Private markets have a structural problem that does not get enough attention. Capital flows in readily. Pension funds, endowments, and sovereign wealth funds have spent the last decade steadily increasing their private market allocations in search of the illiquidity premium. What they underestimated is how hard it is to get out.
The IPO market has not provided the relief valve it once did. Rising financing costs, wider bid-ask spreads, and macro uncertainty have made traditional exits harder to execute and easier to postpone. The result is a backlog that, by JPMorgan's estimate, now stands at roughly 30,000 portfolio companies globally, collectively representing around $3.7 trillion in unrealized value. Even in a strong year, public markets might absorb a hundred IPOs.
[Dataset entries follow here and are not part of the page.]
-- ==== Sys2Proof/Laws/SoundOps1.lean ====
section
/-!
SUPPORT. Laws/SoundOps1.lean: the operations keep a state that holds together, part 1 of 8, in the order of the
model's files.
-/

namespace Sys2Proof.Machine

theorem sound_State_modUp (s : State) (u : Up) (f : Upstream → Upstream) (hs : Sound s) : Sound (State.modUp s u f) := by
  delta State.modUp
  repeat' first
    | with_reducible assumption | split
    | with_reducible refine Sound.lift ?_ rfl rfl rfl rfl rfl rfl rfl rfl rfl rfl rfl rfl rfl rfl rfl rfl rfl

theorem sound_State_modPort (s : State) (p : Nat) (f : Port → Port) (hs : Sound s) : Sound (s.modPort p f) := by
  unfold State.modPort
  split
  · exact hs
  · have h := hs.shape
    exact ⟨by simpa [Shape, modAt] using h, hs.cells, hs.capture, hs.queueA, hs.queueB, hs.sideband, hs.forward, hs.journal, hs.buffer⟩

theorem sound_State_modSpe (s : State) (p : Nat) (f : Spe → Spe) (hs : Sound s) : Sound (s.modSpe p f) := by
  unfold State.modSpe
  split
  · exact hs
  · have h := hs.shape
    exact ⟨by simpa [Shape, modAt] using h, hs.cells, hs.capture, hs.queueA, hs.queueB, hs.sideband, hs.forward, hs.journal, hs.buffer⟩

theorem sound_State_modVPort (s : State) (u : Up) (v : Nat) (f : VPort → VPort) (hs : Sound s) : Sound (s.modVPort u v f) := by
  unfold State.modVPort
  have h := hs.shape
  split
  · exact hs
  · cases u
    · exact ⟨by simpa [Shape, modAt] using h, hs.cells, hs.capture, hs.queueA, hs.queueB, hs.sideband, hs.forward, hs.journal, hs.buffer⟩
    · exact ⟨by simpa [Shape, modAt] using h, hs.cells, hs.capture, hs.queueA, hs.queueB, hs.sideband, hs.forward, hs.journal, hs.buffer⟩

theorem sound_State_modLink (s : State) (l : Nat) (f : FabLink → FabLink) (hs : Sound s) : Sound (s.modLink l f) := by
  have h := hs.shape
  exact ⟨by simpa [Shape, modAt, State.modLink] using h, hs.cells, hs.capture, hs.queueA, hs.queueB, hs.sideband, hs.forward, hs.journal, hs.buffer⟩

theorem sound_wakeDoze (s : State) (hs : Sound s) : Sound (wakeDoze s) := by
  delta wakeDoze
  repeat' first
    | with_reducible assumption | split
    | with_reducible refine Sound.lift ?_ rfl rfl rfl rfl rfl rfl rfl rfl rfl rfl rfl rfl rfl rfl rfl rfl rfl

theorem sound_ifActive (s t : State) (hs : Sound s) (ht : Sound t) : Sound (ifActive s t) := by
  delta ifActive
  repeat' first
    | with_reducible assumption | with_reducible refine Sound.ite ?_ (fun hx => ?_)

theorem sound_State_drawn (s : State) (hs : Sound s) : Sound (State.drawn s) := by
  delta State.drawn
  repeat' first
    | with_reducible assumption
    | with_reducible refine Sound.lift ?_ rfl rfl rfl rfl rfl rfl rfl rfl rfl rfl rfl rfl rfl rfl rfl rfl rfl

theorem sound_trainPhy (s : State) (n : Nat) (hs : Sound s) : Sound (trainPhy s n) := by
  delta trainPhy
  repeat' first
    | with_reducible assumption | (intro _)
    | (fail_if_no_progress extract_lets -merge -useContext +onlyGivenNames x)
    | with_reducible refine Sound.ite ?_ (fun hx => ?_) | with_reducible apply hf
    | (with_reducible first | apply sound_State_drawn) | (fail_if_no_progress beta_reduce) | split
    | with_reducible refine Sound.lift ?_ rfl rfl rfl rfl rfl rfl rfl rfl rfl rfl rfl rfl rfl rfl rfl rfl rfl

theorem coalAdd_length (r : EvRec) (k : Bool) : ∀ l m, coalAdd r k l = some m → m.length = l.length := by
  intro l; induction l with
  | nil => intro m h; cases h
  | cons c cs ih =>
    intro m h
    unfold coalAdd at h
    split at h
    · cases h; rfl
    · cases hc : coalAdd r k cs with
      | none => rw [hc] at h; cases h
      | some n => rw [hc] at h; cases h; exact congrArg (· + 1) (ih n hc)

theorem Fits.suppress {cap : Nat} {q : Queue} (h : Fits cap q) (r : EvRec) (k : Bool) : Fits cap (q.suppress r k) := by
  unfold Queue.suppress
  simp only
  split
  · rename_i cs hc; exact ⟨h.1, (coalAdd_length r k _ _ hc).trans_le h.2⟩
  · split
    · exact ⟨h.1, by simpa using ‹_›⟩
    · exact h

theorem Fits.push {cap : Nat} {q : Queue} (h : Fits cap q) (r : EvRec) (hn : q.recs.length < cap) : Fits cap (q.push r) :=
  ⟨by simpa [Queue.push] using hn, h.2⟩

theorem Fits.offer {cap : Nat} {q : Queue} (h : Fits cap q) (r : EvRec) : Fits cap (q.offer cap r) := by
  unfold Queue.offer
  split
  · exact h.suppress r false
  · rename_i hc; exact h.push r (by simp at hc; omega)

theorem Fits.makeRoom {cap : Nat} {q : Queue} (h : Fits cap q) (c : Nat) : Fits cap (q.makeRoom c) := by
  unfold Queue.makeRoom
  split
  · exact ⟨by have := h.1; simp only [List.length_drop]; omega, h.2⟩
  · exact h

theorem Fits.offerFab {q : Queue} (h : Fits 1024 q) (z : Bool) (r : EvRec) : Fits 1024 (q.offerFab z r) := by
  unfold Queue.offerFab
  extract_lets q1 n q2
  have h1 : Fits 1024 q1 := by
    subst q1; split
    · exact h
    · exact h.makeRoom _
  have h2 : Fits 1024 q2 := h1.offer _
  split
  · exact h2
  · exact h2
The math on the rest does not work.
That gap is what the secondaries market exists to bridge, and right now it is doing so at record scale.
What secondaries actually are
The mechanics are straightforward. Rather than waiting for a fund or company to exit through an IPO or trade sale, an existing investor sells their stake to a new buyer through a negotiated transfer. Two structures dominate the market:
LP-led secondaries, where an existing limited partner sells their stake in a private asset to a new buyer. The GP consents but does not restructure the fund. GP-led secondaries, where the GP initiates a process to move one or more assets into a new vehicle, a continuation fund, enabling them to retain ownership of high-performing assets beyond the original fund term. LPs can choose to sell for cash or roll their exposure into the new vehicle.
GP-led transactions have been the faster-growing segment, and for good reason. They give GPs a mechanism to extend their hold on assets that aren't ready to exit at optimal valuations, while still offering liquidity to LPs who need it. For the right asset, it's a cleaner outcome than a forced sale into a weak market.
Why volumes are breaking records
Global transaction volumes for secondaries hit a record $226 billion in 2025, up 41% from 2024. Three forces are driving this simultaneously.
First, the sheer scale of private markets. AUM is projected to surpass $18 trillion by 2027, up from $10.8 trillion in 2022. A larger base of private assets mechanically generates more secondary flow as portfolios mature and investors rebalance.
Second, LP pressure. Endowments in the US are seeking more liquidity, and selling GP stakes previously invested in is one way to achieve that. Similarly, private equity firms need to realize investments valuations have gone up, and investors want their money back.
Third, and most structurally significant, the IPO bottleneck is not clearing. The pipeline of companies that would historically have gone public is instead aging on PE and VC balance sheets. Secondaries are absorbing what public markets cannot.
The risks that don't get enough airtime
The growth narrative is compelling, but secondaries are genuinely complex, and the risks are often underappreciated by newer participants in the space.
Valuation is the central challenge. Key company information including financial statements is generally not publicly disclosed in private markets, and deals are often priced based on historical data that can lag market conditions. Buying at a discount to NAV sounds attractive until you realize that the NAV itself may be stale, and that the discount reflects information asymmetry as much as market dislocation.
A discount doesn't mean the company is cheap or doesn't have intrinsic value. There's a need to differentiate between selling at a discount versus selling at a loss. That distinction requires genuine underwriting capability, not just access to deal flow.
Investor protection is another concern that tends to get glossed over in the excitement around volume growth. There's a need for more regulation, especially as more retail investors get into this space. Private markets and secondaries are long-term investments, and there's a huge need to provide not just regulation, but also education. The democratisation of private markets is a real trend, but it is moving faster than the regulatory and educational infrastructure around it.
My read
Secondaries are one of the more interesting structural stories in private markets right now, precisely because the demand for the product is not discretionary. It is being generated by the architecture of the private markets themselves: long fund lives, illiquid assets, LP commitments that outlast their holders' liquidity needs. As long as the IPO market remains constrained and private market AUM keeps growing, secondary volumes will follow.
The more interesting question for investors is where in the capital structure the opportunity is best priced. LP-led transactions have become increasingly competitive as more capital has entered the space, compressing discounts. GP-led continuation vehicles remain more nuanced, the quality of the underlying assets varies enormously, and the GP's incentive to retain an asset is not always aligned with the LP's incentive to exit. Doing this well requires deep fundamental underwriting, not just deal execution.
The market is growing fast enough that average returns will likely compress. The dispersion between managers who can genuinely assess private company value and those riding the structural tailwind will widen. That is where the actual alpha in secondaries will be found over the next cycle.